WBCT, whole blood clotting time.

Active study drug (ciraparantag) doses are expressed as active drug moiety.

Table 2

Subject demographics

Characteristics	Study 1		Study 2
	Apixaban		Rivaroxaban
	Ciraparantag (n = 36)	Placebo (n = 13)	Ciraparantag (n = 48)	Placebo (n = 16)
Age (years), mean (SD)	54.7 (4.1)	57.2 (6.9)	55.9 (5.3)	54.3 (3.9)
Age range (years)	50–64	50–73	50–73	50–65
Male sex, n (%)	28 (77.8)	10 (76.9)	41 (85.4)	14 (87.5)
Weight (kg), mean (SD)	77.9 (11.5)	82.0 (16.8)	83.6 (13.9)	78.7 (14.3)
BMI (kg/m2), mean (SD)	26.4 (2.8)	27.4 (3.7)	27.7 (2.9)	26.0 (3.5)
GFR (mL/min), mean (SD)	85.1 (12.6)	81.5 (13.9)	84.0 (10.68)	85.6 (13.3)
Ethnicity, n (%)a
White	18 (50.0)	8 (61.5)	24 (50.0)	8 (50)
Black or African American	16 (44.4)	5 (38.5)	22 (45.8)	8 (50)
Hispanic or Latino	9 (25.0)	5 (38.5)	11 (22.9)	5 (31.3)
Asian	2 (5.6)	5 (38.5)	2 (4.2)	0

BMI, body mass index; GFR, glomerular filtration rate; SD, standard deviation.

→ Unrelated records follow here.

/-- The bytes of a restore message go to the generation of its STEP, and count for their blocks; a word that a shorter write finds
uncorrectable stays as it is (R279). -/
def takeRestore (s : State) (n : Nat) (step : BitVec 64) (pos : Nat) (bs : List Byte) : State :=
  let h := shardAt s n
  let bs := bs.take (streamLen h.entry - pos)
  let as := streamAddrs s h.entry (step.toNat % 2) pos bs.length
  let w := hbmWrite s.hbm as bs
  let s := { s with hbm := w.1 }
  let s := match w.2 with | some a => hbmUncorrected s a true | none => s
  let first := 2 ^ 20 - pos % 2 ^ 20
  let b := pos / 2 ^ 20
  let s := modShard s n (fun h => { h with got := tblMod 0 h.got b (· + min first bs.length) })
  let s := if first < bs.length then modShard s n (fun h => { h with got := tblMod 0 h.got (b + 1) (· + (bs.length - first)) }) else s
  checkBlocks s n

/-- The generation and s_t that a request is served from, or the status of its refusal (R267). -/
def serveFrom (s : State) (h : Shard) (new : Bool) (step : BitVec 64) : Except U16 (BitVec 64) :=
  let p := plotAt s (ePlot h.entry)
  let st := if h.state = 8 then h.backState else h.state
  if !(p.state == 1 || p.held || p.state == 3) then .error stShardState
  else if (match h.twinHdr with | some (c, t) => t == stOk && c != eConfig h.entry | none => false) then .error stTwinConfig
  else if !new then (if st = 1 then .ok h.step else .error stShardState)
  else if st = 5 then .ok (h.cur + 1)
  else if st = 1 ∧ h.step = step + 1 then .ok h.step
  else .error stShardState

/-- The pieces of a span of the stream, none crossing a block, each up to 3,840 bytes. -/
def streamPieces (lo hi : Nat) : List (Nat × Nat) :=
  (List.range ((hi + 2 ^ 20 - 1) / 2 ^ 20)).flatMap (fun b =>
    let a := max lo (b * 2 ^ 20)
    let z := min hi ((b + 1) * 2 ^ 20)
    (List.range ((z - a + 3839) / 3840)).map (fun i => (a + 3840 * i, min 3840 (z - a - 3840 * i))))

/-- Serve a request: the digest header with s_t, the digest list of the generation, and its stream, or one block of it (R268). -/
def serve (s : State) (n : Nat) (st : BitVec 64) (block : Option Nat) : State :=
  let h := shardAt s n
  let g := st.toNat % 2
  let s := setShard s n { h with state := 8, backState := if h.state = 8 then h.backState else h.state }
  let s := match block with
    | some _ => s
    | none => sendHeldList (sendHeader s n st stOk) n st h.entry g
  let (lo, hi) := match block with
    | some pos => (pos, min (streamLen h.entry) (pos + 2 ^ 20))
    | none => (0, streamLen h.entry)
  (streamPieces lo hi).foldl (fun s (a, k) => sendRead s n 5 st a k (streamAddrs s h.entry g a k)) s

/-- Serving has ended: none of the shard's restore data waits at a link. -/
def servingOver (s : State) (n : Nat) : Bool :=
  let h := shardAt s n
  !(s.net.links.any (fun l => l.2.txq.any (fun t =>
    t.pkt.opc == opPsmsg && mKind t.pkt == 5 && mShard t.pkt == eTshard h.entry && mSplot t.pkt == ePlot h.entry && t.pkt.dest == eTwin h.entry)))

/-! ### Commands (Table 10.10) -/

/-- The states a command is allowed in. -/
def shardCmdOk (h : Shard) (k : Nat) : Bool :=
  match k with
  | 1 => h.state == 5
  | 2 => h.state == 5
  | 3 => h.state == 5 || h.state == 6
  | 4 => h.state == 1 || h.state == 6 || (h.state == 0 && eNparam h.entry != 0)
  | 5 => h.state == 1 || h.state == 5 || h.state == 6
  | 6 => h.state == 3
  | _ => false

/-- A command takes effect, at step 5 of Table 2.2 (R265). -/
def shardCmdRun (s : State) (n k : Nat) : State :=
  if !shardCmdOk (shardAt s n) k then modShard s n (fun h => { h with cmdStatus := stShardState })
  else
    let s := modShard s n (fun h => { h with cmdStatus := stOk })
    match k with
    | 1 => commitDue s n stOk 0x04
    | 2 => startRestore s n true
    | 3 => modShard s n (fun h => promote { h with state := 1, todo := none, twinHdr := none, twin := [] })
    | 4 => startRestore s n false
    | 5 => modShard s n (fun h => { h with state := 0 })
    | 6 => commitDue s n stDegradedCommit 0x08
    | _ => s

/-- Step 5 for the plots: the step counter follows where a shard that lagged has left (R264). -/
def stepCounters (s : State) : State := (List.range 32).foldl advanceStep s

/-- Step 5 for a shard: its commands in order, the wait for its twin counted, the end of serving (R263, R265, R267). -/
def shardTick (s : State) (n : Nat) : State :=
  let ks := (shardAt s n).cmds
  let s := ks.foldl (fun s k => shardCmdRun s n k) (if ks.isEmpty then s else modShard s n (fun h => { h with cmds := [] }))
  let h := shardAt s n
  if h.state = 3 then setShard s n { h with waitTicks := h.waitTicks + 1 }
  else if h.state = 8 ∧ servingOver s n = true then setShard s n { h with state := h.backState }
  else s

/-! ### Busy units and resets (R263, R266) -/

/-- A shard or norm of the plot keeps its frames from qualifying (R263). -/
def shardsBusy (s : State) (n : Nat) : Bool :=
  (normAt s n).collecting || s.shards.any (fun e => ePlot e.2.entry == n && (e.2.state == 2 || e.2.state == 3 || e.2.state == 4))

/-- A plot reset abandons every step in progress; each shard of the plot tells its twin (R266). -/
def resetShard (s : State) (n : Nat) : State :=
  let h := shardAt s n
  if h.state = 0 then s
  else
    let now := stepNow h
    let s := setShard s n { h with state := 1, todo := none, cmds := [], restoreStep := none, got := [] }
    toTwin s n 6 now 0 0 stShardAborted []

def resetShards (s : State) (n : Nat) : State :=
  let s := s.shards.foldl (fun s e => if ePlot e.2.entry == n then resetShard s e.1 else s) s
  if (s.norms.any (fun e => e.1 == n)) then modNorm s n (fun x => { x with collecting := false, held := [] }) else s

end Sys2Proof.Machine
end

Ethnicity numbers greater than total ‘n’ because of overlap in subjects.

Table 3

Treatment-emergent adverse events

	Study 1		Study 2
	Apixaban		Rivaroxaban
Subjects with	Ciraparantag (n = 36)	Placebo (n = 13)	Ciraparantag (n = 48)	Placebo (n = 16)
TEAEs	13 (36.1%)	0	20 (41.7%)	2 (12.5%)
TEAEs in >1 subject
Hot flush	8 (22.2%)	0	9 (18.8%)	0
Feeling hot	3 (8.3%)	0	2 (4.2%)	0
Feeling cold	1 (2.8%)	0	4 (8.3%)	0
Paraesthesia	0	0	3 (6.3%)	0
Flushing	0	0	2 (4.2%)	0
Dizziness	0	0	2 (4.2%)	0
Dysgeusia	0	0	2 (4.2%)	0

TEAE, treatment-emergent adverse event.